▶ _WORK REQUEST_:
Please output every entry below precisely as written.

▶ _DATASET EXCERPTS_:
-- ==== Sys2Proof/Machine/Tally.lean ====
section
/-!
DEFINITION. Tally (R310 to R338): ownership, arming, calibration, gates, edges, results and summaries.
-/
namespace Sys2Proof.Machine
open Sys2Proof

/-! ### Registers of a unit -/

/-- Fields of TALLY_CFGu (R332). -/
def tWin (s : State) (u : Nat) : Nat := fld (nowGet s (tallyAddr u 0)) 0 20
def tRepeats (s : State) (u : Nat) : Nat := fld (nowGet s (tallyAddr u 0)) 20 4 + 1
def tGate (s : State) (u : Nat) : Nat := fld (nowGet s (tallyAddr u 0)) 24 2
def tAcc (s : State) (u : Nat) : Nat := fld (nowGet s (tallyAddr u 0)) 26 2

/-- TALLY_STARTu, and TALLY_STOPuk of channel k (R334). -/
def tStart (s : State) (u : Nat) : Word := nowGet s (tallyAddr u 0xC)
def tStop (s : State) (u k : Nat) : Word := nowGet s (tallyAddr u (0x10 + 4 * k))

/-- The enabled stop channels: their source is not 0 (R317). -/
def tStops (s : State) (u : Nat) : List Nat := (List.range 8).filter (fun k => fld (tStop s u k) 0 6 ≠ 0)

/-- A source code and ARG of R319 that a channel may select. -/
def sourceOk (s : State) (start : Bool) (v : Word) : Bool :=
  let src := fld v 0 6
  let arg := fld v 8 15
  if src = 0 then !start
  else if src ≤ 8 || (15 ≤ src && src ≤ 18) then true
  else if src = 9 || src = 11 || src = 12 then isRegion s arg
  else if src = 10 then isGen s arg
  else if src = 13 || src = 14 then arg < s.build.xings
  else if src = 19 then arg < s.build.flocks
  else src = 20 && start

/-- The configuration is one that an ARM accepts (R319, R320, R332, R334). -/
def tallyCfgOk (s : State) (u : Nat) : Bool :=
  tWin s u ≠ 0 && tGate s u ≠ 3 && sourceOk s true (tStart s u) &&
  (List.range 8).all (fun k => sourceOk s false (tStop s u k) && decide (fld (tStop s u k) 24 6 ≠ 0))

/-! ### Ring positions and calibration -/

/-- A ring position in phases, 15.625 ps nominal each (R310). -/
def ringSteps (p : RingPos) : Int := 16 * p.coarse + p.phase.toNat

/-- A raw interval: 16 × coarse count + stop phase − start phase (R310). -/
def rawInterval (a b : RingPos) : Int := ringSteps b - ringSteps a

/-- R1 and R2 of a calibration: one and two bypass-clock periods, raw (R315, R336). -/
def calR1 (c : CalEdges) : BitVec 16 := BitVec.ofInt 16 (rawInterval c.start c.ends.one)
def calR2 (c : CalEdges) : BitVec 16 := BitVec.ofInt 16 (rawInterval c.start c.ends.two)

/-- A calibration that begins at that count of ticks ends with the third bypass-clock edge after it (R315). -/
def calEnd (began : Nat) : Nat := 5 * (began / 5 + 3)

/-- Span and offset of a calibration, where it is accepted (R315, R316). -/
def calOf (r1 r2 : BitVec 16) : Option (Int × Int) :=
  let s : Int := (r2.toNat : Int) - r1.toNat
  let o : Int := 2 * (r1.toNat : Int) - r2.toNat
  if 1248 ≤ s && s ≤ 1312 && -64 ≤ o && o ≤ 64 then some (s, o) else none

/-- A raw interval corrected, halves upward (R315). -/
def correct (g : Int × Int) (raw : Int) : Nat := ((2 * (raw - g.2) * 1280 + g.1) / (2 * g.1)).toNat

/-! ### Results and summaries -/

/-- The summary of stop k over the n repeats run (R323). -/
def summaryWord (x : TallyUnit) (acc n k : Nat) : Word :=
  let ws := (List.range n).map (fun r => tabGet x.buf (8 * r + k) 0)
  let vs := (ws.filter (fun w => fld w 28 4 = 0)).map (fun w => fld w 0 28)
  match vs with
  | [] => ws.getLastD 0
  | v :: rest =>
    let t := if acc = 0 then (v :: rest).getLastD 0
      else if acc = 1 then rest.foldl max v
      else if acc = 2 then rest.foldl min v
      else (v :: rest).sum / (rest.length + 1)
    resultWord (if vs.length = n then 0 else 7) t

/-- The port's claim pending, and writing it. -/
def claimOf (s : State) : Port → Option Claim
  | .host => s.tally.claimHost
  | .bm => s.tally.claimBm
  | .shep => s.tally.claimFw

/-- Writes a port's pending claim. -/
def setClaim (p : Port) (c : Option Claim) (s : State) : State :=
  match p with
  | .host => { s with tally := { s.tally with claimHost := c } }
  | .bm => { s with tally := { s.tally with claimBm := c } }
  | .shep => { s with tally := { s.tally with claimFw := c } }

▶ _ANSWER FOR THE TASK_:
-- ==== Sys2Proof/Machine/Tally.lean ====
section
/-!
DEFINITION. Tally (R310 to R338): ownership, arming, calibration, gates, edges, results and summaries.
-/
namespace Sys2Proof.Machine
open Sys2Proof

/-! ### Registers of a unit -/

/-- Fields of TALLY_CFGu (R332). -/
def tWin (s : State) (u : Nat) : Nat := fld (nowGet s (tallyAddr u 0)) 0 20
def tRepeats (s : State) (u : Nat) : Nat := fld (nowGet s (tallyAddr u 0)) 20 4 + 1
def tGate (s : State) (u : Nat) : Nat := fld (nowGet s (tallyAddr u 0)) 24 2
def tAcc (s : State) (u : Nat) : Nat := fld (nowGet s (tallyAddr u 0)) 26 2

/-- TALLY_STARTu, and TALLY_STOPuk of channel k (R334). -/
def tStart (s : State) (u : Nat) : Word := nowGet s (tallyAddr u 0xC)
def tStop (s : State) (u k : Nat) : Word := nowGet s (tallyAddr u (0x10 + 4 * k))

/-- The enabled stop channels: their source is not 0 (R317). -/
def tStops (s : State) (u : Nat) : List Nat := (List.range 8).filter (fun k => fld (tStop s u k) 0 6 ≠ 0)

/-- A source code and ARG of R319 that a channel may select. -/
def sourceOk (s : State) (start : Bool) (v : Word) : Bool :=
  let src := fld v 0 6
  let arg := fld v 8 15
  if src = 0 then !start
  else if src ≤ 8 || (15 ≤ src && src ≤ 18) then true
  else if src = 9 || src = 11 || src = 12 then isRegion s arg
  else if src = 10 then isGen s arg
  else if src = 13 || src = 14 then arg < s.build.xings
  else if src = 19 then arg < s.build.flocks
  else src = 20 && start

/-- The configuration is one that an ARM accepts (R319, R320, R332, R334). -/
def tallyCfgOk (s : State) (u : Nat) : Bool :=
  tWin s u ≠ 0 && tGate s u ≠ 3 && sourceOk s true (tStart s u) &&
  (List.range 8).all (fun k => sourceOk s false (tStop s u k) && decide (fld (tStop s u k) 24 6 ≠ 0))

/-! ### Ring positions and calibration -/

/-- A ring position in phases, 15.625 ps nominal each (R310). -/
def ringSteps (p : RingPos) : Int := 16 * p.coarse + p.phase.toNat

/-- A raw interval: 16 × coarse count + stop phase − start phase (R310). -/
def rawInterval (a b : RingPos) : Int := ringSteps b - ringSteps a

/-- R1 and R2 of a calibration: one and two bypass-clock periods, raw (R315, R336). -/
def calR1 (c : CalEdges) : BitVec 16 := BitVec.ofInt 16 (rawInterval c.start c.ends.one)
def calR2 (c : CalEdges) : BitVec 16 := BitVec.ofInt 16 (rawInterval c.start c.ends.two)

/-- A calibration that begins at that count of ticks ends with the third bypass-clock edge after it (R315). -/
def calEnd (began : Nat) : Nat := 5 * (began / 5 + 3)

/-- Span and offset of a calibration, where it is accepted (R315, R316). -/
def calOf (r1 r2 : BitVec 16) : Option (Int × Int) :=
  let s : Int := (r2.toNat : Int) - r1.toNat
  let o : Int := 2 * (r1.toNat : Int) - r2.toNat
  if 1248 ≤ s && s ≤ 1312 && -64 ≤ o && o ≤ 64 then some (s, o) else none

/-- A raw interval corrected, halves upward (R315). -/
def correct (g : Int × Int) (raw : Int) : Nat := ((2 * (raw - g.2) * 1280 + g.1) / (2 * g.1)).toNat

/-! ### Results and summaries -/

/-- The summary of stop k over the n repeats run (R323). -/
def summaryWord (x : TallyUnit) (acc n k : Nat) : Word :=
  let ws := (List.range n).map (fun r => tabGet x.buf (8 * r + k) 0)
  let vs := (ws.filter (fun w => fld w 28 4 = 0)).map (fun w => fld w 0 28)
  match vs with
  | [] => ws.getLastD 0
  | v :: rest =>
    let t := if acc = 0 then (v :: rest).getLastD 0
      else if acc = 1 then rest.foldl max v
      else if acc = 2 then rest.foldl min v
      else (v :: rest).sum / (rest.length + 1)
    resultWord (if vs.length = n then 0 else 7) t

/-- The port's claim pending, and writing it. -/
def claimOf (s : State) : Port → Option Claim
  | .host => s.tally.claimHost
  | .bm => s.tally.claimBm
  | .shep => s.tally.claimFw

/-- Writes a port's pending claim. -/
def setClaim (p : Port) (c : Option Claim) (s : State) : State :=
  match p with
  | .host => { s with tally := { s.tally with claimHost := c } }
  | .bm => { s with tally := { s.tally with claimBm := c } }
  | .shep => { s with tally := { s.tally with claimFw := c } }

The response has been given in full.